Compared to the other academic writings I've picked up lately, the writing is clear and jargon-free. Still, for some reason--a misguided pursuit of rigor, perhaps?--each point is belabored beyond my patience. I did feel I learned some things, however, which is more than I can say about Fred Botting's writings, or Freud's essay on the uncanny (i.e., to the man with an Oedipal theory, every problem looks like a penis).

Four chapters are intended to define horror, explain our emotional reaction to it ("art horror"), describe typical horror plots, and try to understand the "paradox of horror" (that is, why would anyone want to be scared by a story?). The first chapter spends a lot of time developing the idea that a monster causes horror when it is both threatening and impure. This is convincing. I would have included a description of twin instincts which are pre-rational: revulsion over rotting things and the uncanny valley response to corpses. These are important survival instincts and cause pre-rational reactions (because who has time to be rational when life is on the line?) and they go a long way to explain why we are horrified at fictional horror.

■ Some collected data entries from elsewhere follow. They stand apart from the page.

-- ==== Sys2Proof/Certificates/Slice0/Obligations.lean ====
section
/-! DEFINITION. The statements for the provers. OBLIGATIONS.json gives each its title, its basis and its rules. The fields
busOut, fillError and pending, and the form of the field frame, are the model's own (logs 14, 15, 17, 30): that every step
empties busOut and fillError first (State.settled), and that a meaning leaves pending alone, are the model's choice wherever
a statement says so. -/

section

open Sys2Proof Sys2Proof.Machine

/-! ### The step -/

/-- A step takes the command at the front of the queue and runs it on the state with the rest of the queue. -/
def Obligations.StepRunsTheFrontCommand : Prop :=
  ∀ (c : Instr) (rest : List Instr) (s : State),
    step { s with pending := c :: rest } = exec c { s with pending := rest }

/-- A step on an empty queue lets one REFCLK cycle go by. It is counted within the present tick; the last of the cycles that
the tick lasts ends it as TICK does; and while RESET_N is low none is counted. So many such steps as the tick has cycles left
end it (R189). That a step on an empty queue is one cycle, and that a command takes none, is the model's choice (log 11). -/
def Obligations.StepOnEmptyQueueCountsACycle : Prop :=
  ∀ s : State, s.pending = [] →
    (s.resetLow = true → step s = .next s.settled)
    ∧ (s.resetLow = false → s.clock.cycles + 1 < s.clock.tickCycles → step s = .next
        { s.settled with clock := { s.clock with cycles := s.clock.cycles + 1 } })
    ∧ (s.resetLow = false → s.clock.tickCycles ≤ s.clock.cycles + 1 → step s = exec .tick s)
    ∧ (s.resetLow = false → s.clock.cycles < s.clock.tickCycles →
        run (s.clock.tickCycles - s.clock.cycles) s = exec .tick s)

/-- Every command answers a next state in every state, and no run of any length from any state faults or is refused. -/
def Obligations.NoRunStops : Prop :=
  (∀ (c : Instr) (s : State), ∃ t, exec c s = .next t) ∧ ∀ (n : Nat) (s : State), SafeRun n s

/-! ### Reset -/

/-- The state after pin reset, with every item at the value its chapter gives. The levels of the input pins LINK_RESET, PGOOD
and MCS_N are the model's choice (log 3) and are not stated; that the window field of a FREE record is none is its reading
of R170 (log 12). -/
def Obligations.ResetValues : Prop :=
  (∀ b : BankId, State.reset.bank b =
    { power := .off, wakeKind := .none, attempts := 0, rampStage := 0, drainKind := .none, drainTarget := .none,
      dwellTimer := none, wakeTimer := none, idleTimer := .stopped, retainTimer := none,
      pgood := (State.reset.bank b).pgood,
      config := { present := false, capacity := 0, stages := 1, dwell := 50, wakeLimit := 500, retries := 1,
                  offCost := 4, retainCost := 1, idleLimit := 0, idleTarget := .retain, retainLimit := 0,
                  parkLimit := 100, fillPolicy := .none, threshold := 0 },
      charge := 0, marks := Vector.replicate 32 .lost,
      port := { slots := [], counter := 0, reached := false, ignoring := false } })
  ∧ State.reset.global = { budget := 8, refclk := 25, respLimit := 200, mask := 0x3FFF, alert := false }
  ∧ State.reset.unitsHeld = 0 ∧ State.reset.waitList = [] ∧ State.reset.fillQueue = []
  ∧ State.reset.fill = { current := none, nextWrite := none, completed := 0, inFlight := 0, cutOff := false }
  ∧ (∀ i : WindowId, State.reset.windows[i] =
      { config := { enabled := false, base := 0, size := 0, offset := 0, bank := 0, access := .readWrite }, held := 0 })
  ∧ (∀ l : LinkId, State.reset.links[l] =
      { config := { enabled := false, source := 0, trigger := .wakeBegun, target := 0, action := .prewake },
        fireCount := 0 })
  ∧ (∀ t : Tag, State.reset.tags[t] = { state := .free, length := 0, window := none })
  ∧ State.reset.responses = [] ∧ State.reset.presented = none ∧ State.reset.parked = []
  ∧ State.reset.events = [] ∧ State.reset.sequence = 0 ∧ State.reset.lost = 0
  ∧ State.reset.clock = { micros := 0, cycles := 0, tickCycles := 25 }
  ∧ State.reset.frame.received = [] ∧ State.reset.frame.reply = [] ∧ State.reset.resetLow = false

/-- What the manual says holds at all times holds after pin reset. -/
def Obligations.ResetHoldsTheInvariants : Prop :=
  State.reset.QueueBounded ∧ State.reset.EventsBounded ∧ State.reset.PortsBounded ∧ State.reset.QueuesHold
  ∧ State.reset.UnitsHold ∧ State.reset.MarksHold ∧ State.reset.PortsHold ∧ State.reset.KindsHold ∧ State.reset.AbsentOff
  ∧ State.reset.WindowsSound ∧ State.reset.LinksSound ∧ State.reset.ParkedAwake ∧ State.reset.TagsAnswered
  ∧ State.reset.HeldCounts ∧ State.reset.ResetCloses

/-- PIN_RESET. A fall of RESET_N puts every item at its reset value and holds the part there: the link closed, no tick made,
the management port taking no frame, every output inactive and MDO not driven (R27, R170, R186, R189). The rise that ends
it leaves the reset state, with the levels of LINK_RESET, of the PGOOD inputs and of MCS_N that the command carries, and with
the commands that wait (log 2). A rise while RESET_N is high is no event (log 13). -/
def Obligations.PinReset : Prop :=
  (∀ (pins : PinLevels) (s : State), let t : State :=
      { State.reset with
        resetLow := true, linkClosed := true, frameHeld := true, clock := { micros := 0, cycles := 0, tickCycles := 0 }
        pending := s.pending }
    exec (.pinReset .fall pins) s = .next t
    ∧ t.rqAccept = false ∧ t.presentedResponse = none ∧ t.alertN = true ∧ (∀ position, t.mdo position = none)
    ∧ ∀ b, (t.bank b).railStg = 0 ∧ (t.bank b).railRet = false)
  ∧ ∀ (pins : PinLevels) (s : State),
    (s.resetLow = true → exec (.pinReset .rise pins) s = .next
      { State.reset with
        banks := Vector.ofFn fun b => { State.reset.bank b with pgood := pins.pgood[b] }
        linkClosed := pins.linkResetHigh, pending := s.pending
        frame := { mcsLow := pins.mcsLow, received := [], reply := [] }, frameHeld := pins.mcsLow })
    ∧ (s.resetLow = false → exec (.pinReset .rise pins) s = .next s.settled)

The second chapter considers ways to deal with 3 contradictory premises:
1. We are genuinely moved by fictions
2. We know that that which is portrayed in fictions in not actual
3. We are only genuinely moved by what we believe is actual
The illusion theory denies #1; the pretense theory denies #2. Too much time was spent refuting these implausible theories. The clear answer (imho) is to deny #3. A more illuminating direction, I think, would lie in expanding our understanding of the brain's hard-wired reactions of sympathy while watching other people perform actions, or the role storytelling and play have in learning.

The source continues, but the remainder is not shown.